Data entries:

:::

-- ==== Sys2Proof/Machine/Live.lean ====
section
/-! DEFINITION. What every meaning goes through: a command acts on the block while its core domains run, or at any time. -/

namespace Sys2Proof.Machine

/-- An effect on the block, which while the core domains do not run (a PIN or power-on reset, DORMANT, a wake from it) has none: what the
command tells cannot come about then. -/
def Dev.live (d : Dev) (f : Dev → Dev) : Dev := if d.stopped then d else f d

/-- A meaning whose effect needs running core domains. -/
def State.live (s : State) (f : Dev → Dev) : Host.Outcome State Fault Refusal := .next { s with dev := s.dev.live f }

/-- A meaning whose effect comes about at any time. -/
def State.always (s : State) (f : Dev → Dev) : Host.Outcome State Fault Refusal := .next { s with dev := f s.dev }

/-- A receive lane has changed: its tiles and defects, then all that follows the lanes. -/
def Dev.rxDone (d : Dev) (l : Nat) : Dev := (d.laneSettle l).rxSettle l

/-- The line start of line 1 of a tile's frame is remembered (R308). -/
def Dev.lineMark (d : Dev) (t line : Nat) : Dev :=
  if line == 1 then d.setTile t { d.tile t with frameAt := d.xo.toNat } else d

end Sys2Proof.Machine
end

:::

**Description of the task:** With the line containing "def State.always (s" as the first, output each line through the final line of the entries above, exactly.

**Solution to this exercise:**
def State.always (s : State) (f : Dev → Dev) : Host.Outcome State Fault Refusal := .next { s with dev := f s.dev }

/-- A receive lane has changed: its tiles and defects, then all that follows the lanes. -/
def Dev.rxDone (d : Dev) (l : Nat) : Dev := (d.laneSettle l).rxSettle l

/-- The line start of line 1 of a tile's frame is remembered (R308). -/
def Dev.lineMark (d : Dev) (t line : Nat) : Dev :=
  if line == 1 then d.setTile t { d.tile t with frameAt := d.xo.toNat } else d

end Sys2Proof.Machine
end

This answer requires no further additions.